17. A system, comprising: a fiber optic cable disposed at a surface
of a wellbore; and a control unit for performing distributed
acoustic sensing (DAS) at the surface of the wellbore, wherein the
control unit is configured to: introduce optical pulses into the
fiber optic cable, wherein acoustic signals cause disturbances in
the optical pulses propagating through the fiber optic cable; and
perform the DAS, such that the sensing produces the functional
equivalent of a plurality of sensors at the surface of the
wellbore.
18. The system of claim 17, further comprising an active acoustic
energy source for generating the acoustic signals adjacent the
wellbore.
19. The system of claim 17, wherein the fiber optic cable is
disposed at the surface of the wellbore in at least one of equally
spaced rows or columns, non-equally spaced rows or columns, a grid,
substantially concentric circles, a spiral pattern, a linear
pattern, or a star pattern.
20. The system of claim 17, wherein the fiber optic cable is
disposed at a surface of the Earth under water.
Description
CROSS-REFERENCE TO RELATED APPLICATIONS
[0001] This application claims benefit of U.S. Provisional Patent
Application Ser. No. 61/394,514, filed Oct. 19, 2010, which is
herein incorporated by reference.
BACKGROUND OF THE INVENTION
[0002] 1. Field of the Invention
[0003] Embodiments of the present invention generally relate to
methods and apparatus for performing acoustic sensing based on
distributed acoustic sensing (DAS).
[0004] 2. Description of the Related Art
[0005] Sensing of a wellbore, pipeline, or other conduit/tube
(e.g., based on acoustic sensing) may be used to measure many
important properties and conditions. For example, formation
properties that may be important in producing from, injecting into,
or storing fluids in downhole subsurface reservoirs comprise
pressure, temperature, porosity, permeability, density, mineral
content, electrical conductivity, and bed thickness. Further, fluid
properties, such as viscosity, chemical elements, and the content
of oil, water, and/or gas, may also be important measurements.

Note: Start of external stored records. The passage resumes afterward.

-- ==== Sys2Proof/Machine/Pass.lean ====
section
/-! DEFINITION. Eligibility (R63, R64), dispatch passes (R67, R68), pairing (R69), preemption (R78, R79) and
the lapse judged for a cell (R52, R53). -/

namespace Sys2Proof.Machine

/-- The nonempty pinning entries. -/
def State.pinList (s : State) : List Pin := s.tst.pins.toList.filterMap id

/-- Conditions 2 to 8 of R64 for a lot at its step and pass and a cell. -/
def State.pairOk (s : State) (h : Nat) (l : Lot) (c : Nat) : Bool :=
  match s.reg? c, s.tbs.floorTime, (s.cell c).expiry with
  | some r, some now, some expiry =>
    let x := s.lotStep l
    let p := s.programOf x
    let e := maskCount (s.cell c).enabled
    (s.group (groupOf h)).authority.getLsbD c && pinAllows s.pinList (groupOf h) c && maskSubset p.caps r.caps &&
      tempAble r.temps x.temp && (s.profileOf x).minSites ≤ e && now < expiry &&
      estimate (l.acc.remaining l.pass) e p.indexTime + s.tst.settings.calMargin ≤ expiry - now
  | _, _, _ => false

/-- A pair of lot and cell is eligible (R64). -/
def State.eligible (s : State) (h : Nat) (l : Lot) (c : Nat) : Bool :=
  (s.cell c).state == .idle && (s.cell c).order.isNone && s.pairOk h l c

/-- The score of a pair (R66). -/
def State.score (s : State) (l : Lot) (c : Nat) : Nat :=
  let x := s.lotStep l
  scoreOf (s.cell c) (s.siteCount c) (s.programOf x).vals x.kit x.temp

/-- Of two candidates with their keys the better: a higher key, and the earlier one among equals. -/
def better (best : Option (Nat × Nat)) (c key : Nat) : Option (Nat × Nat) :=
  match best with
  | none => some (c, key)
  | some (b, k) => if k < key then some (c, key) else some (b, k)

/-- The candidate cell of the highest key, the lowest cell number among equals (R68, R78). -/
def bestCell (ok : Nat → Bool) (key : Nat → Nat) : Option Nat :=
  ((List.range 48).foldl (fun best c => if ok c then better best c (key c) else best) none).map Prod.fst

/-- The class of the lot of a cell's top run. -/
def State.topClass (s : State) (c : Nat) : Nat :=
  match s.top? c with
  | some r => ((s.lot? r.handle).map Lot.cls).getD 0
  | none => 0

/-- A cell is a preemption victim for a class-0 lot (R78). -/
def State.isVictim (s : State) (h : Nat) (l : Lot) (c : Nat) : Bool :=
  ((s.cell c).state == .running || (s.cell c).state == .paused) && (s.cell c).stack.length == 1 &&
    (s.topClass c == 2 || s.topClass c == 3) && s.pairOk h l c

/-- Pairing: the lot leaves the queue ASSIGNED, a run is pushed, the cell enters SETUP, PAIRED is counted with
the score (R69). -/
def State.pair (s : State) (h : Nat) (l : Lot) (c : Nat) : State :=
  let score := s.score l c
  let s := (s.leaveQueue h).setLotState h .assigned
  let s := s.pushRun c (Run.new h (s.slot h).inst l.step l.pass)
  let s := s.enterSetup c
  s.event .paired score

/-- A victim chosen: the lot becomes its incoming run, a stop with reason PREEMPT is requested, PREEMPTED and
PAIRED are counted (R79). -/
def State.preempt (s : State) (h : Nat) (l : Lot) (c : Nat) : State :=
  let score := s.score l c
  let cls := s.topClass c
  let s := (s.leaveQueue h).setLotState h .assigned
  let s := s.modCell c fun x => { x with incoming := some (Run.new h (s.slot h).inst l.step l.pass) }
  let s := s.requestStop c .preempt
  (s.event .preempted cls).event .paired score

/-- One member of the walk: paired with its best eligible cell, or given a victim, or left in place. `used`
holds the cells paired or chosen earlier in the pass (R68). -/
def State.walkMember (s : State) (used : List Nat) (m : Member) : State × List Nat :=
  match s.lot? m.handle with
  | none => (s, used)
  | some l =>
    match bestCell (fun c => !used.contains c && s.eligible m.handle l c) (s.score l) with
    | some c => (s.pair m.handle l c, c :: used)
    | none =>
      if l.cls = 0 then
        match bestCell (fun c => !used.contains c && s.isVictim m.handle l c) (fun c => s.topClass c * 1001 + s.score l c) with
        | some c => (s.preempt m.handle l c, c :: used)
        | none => (s, used)
      else (s, used)

/-- A pass is barred while the inhibit line is asserted, in SAFE, or while floor time is unset (R67). -/
def State.passBarred (s : State) : Bool := s.tbs.inhibited || s.tbs.mode == .safe || s.tbs.floorTime.isNone

/-- The walk over the queue's members, first to last (R68). -/
def State.walk (s : State) (used : List Nat) : List Member → State
  | [] => s
  | m :: rest => (s.walkMember used m).1.walk (s.walkMember used m).2 rest

/-- One dispatch pass (R67, R68). -/
def State.dispatchPass (s : State) : State := if s.passBarred then s else s.walk [] s.dar.queue

/-- The pass a step's events started is taken when the step's own work is done, once: a second walk over the queue
finds nothing the first left (R67; log entry 10). -/
def State.settle (s : State) : State :=
  if s.dar.passDue then
    let s := s.dispatchPass
    { s with dar := { s.dar with passDue := false } }
  else s

/-- The outcome of a command: its effect, then the dispatch pass it started. -/
def done (s : State) : Host.Outcome State Fault Refusal := .next s.settle

/-- A lapse judged for a cell: a stop with reason CALIBRATION, a setup abandoned, or nothing (R52, R53). -/
def State.judgeLapse (s : State) (c : Nat) : State :=
  if lapsed s.tbs.floorTime (s.cell c).expiry then
    match (s.cell c).state with
    | .starting | .running | .paused => s.requestStop c .calibration
    | .setup => s.abandonSetup c
    | .stopping | .offline | .idle | .fault => s
  else s

/-- The lapse judged for every cell at a change of floor time, in cell order (R52; log entry 11). -/
def State.judgeLapses (s : State) : State := (List.range 48).foldl (fun s c => s.judgeLapse c) s

end Sys2Proof.Machine
end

Monitoring such properties and conditions, either instantaneously
or by determining trends over time, may have significant value.
[0006] Acoustic sensing systems typically require an array of one
or more acoustic sensors/receivers and acoustic signals that are
generated either passively (e.g., seismic or microseismic activity)
or by an acoustic energy source. The sensor arrays may consist of
multiple discrete devices, and the deployment of an array of
sensors may be complex and expensive. Therefore, deployment of the
array may be time-consuming and cost-ineffective. Permanently (or
semi-permanently) deployed sensors must be able to withstand the
downhole environment for long periods of time. In some cases, the
downhole conditions, e.g., temperatures and pressures, may be very
arduous to sensor technologies.
[0007] The deployment of a multi-sensor acoustic array currently
entails the use of multiple electrical conductors conveyed from the
surface to the downhole sensors, sophisticated downhole
electronics, or optically multiplexed discrete sensors. Optically
multiplexed sensor arrays have been deployed based on fiber Bragg
gratings (FBGs), for seismic imaging and monitoring and for sonar
acoustic-based flowmeters.
[0008] Performing acoustic sensing utilizing the above-described
array may be time consuming and cost ineffective. For example, when
performing acoustic sensing in a wellbore, the array may have to be
moved along different areas of the wellbore to gain coverage of the
required physical locations to be sensed.
SUMMARY OF THE INVENTION
[0009] One embodiment of the present invention is a method. The
method generally includes introducing optical pulses into a fiber
optic cable disposed along a length of a conduit, receiving
acoustic signals that cause disturbances in the optical pulses
propagating through the fiber optic cable, and performing
distributed acoustic sensing (DAS) along the length of the conduit
by sensing the disturbances, such that the sensing produces the
functional equivalent of a plurality of sensors along the length of
the conduit.
[0010] Another embodiment of the present invention is a system. The
system generally includes a fiber optic cable disposed along a
length of a first wellbore, an acoustic energy source disposed in a
second wellbore for generating acoustic signals, and a control unit
for performing DAS along the length of the first wellbore. The
control unit is typically configured to introduce optical pulses
into the fiber optic cable, wherein the acoustic signals cause
disturbances in the optical pulses propagating through the fiber
optic cable, and to perform the DAS, such that the sensing produces
the functional equivalent of a plurality of sensors along the
length of the first wellbore.
[0011] Another embodiment of the present invention is a system. The
system generally includes a fiber optic cable disposed at a surface
of a wellbore and a control unit for performing DAS at the surface
of the wellbore. The control unit is typically configured to
introduce optical pulses into the fiber optic cable, wherein
acoustic signals cause disturbances in the optical pulses
propagating through the fiber optic cable, and to perform the DAS,
such that the sensing produces the functional equivalent of a
plurality of sensors at the surface of the wellbore.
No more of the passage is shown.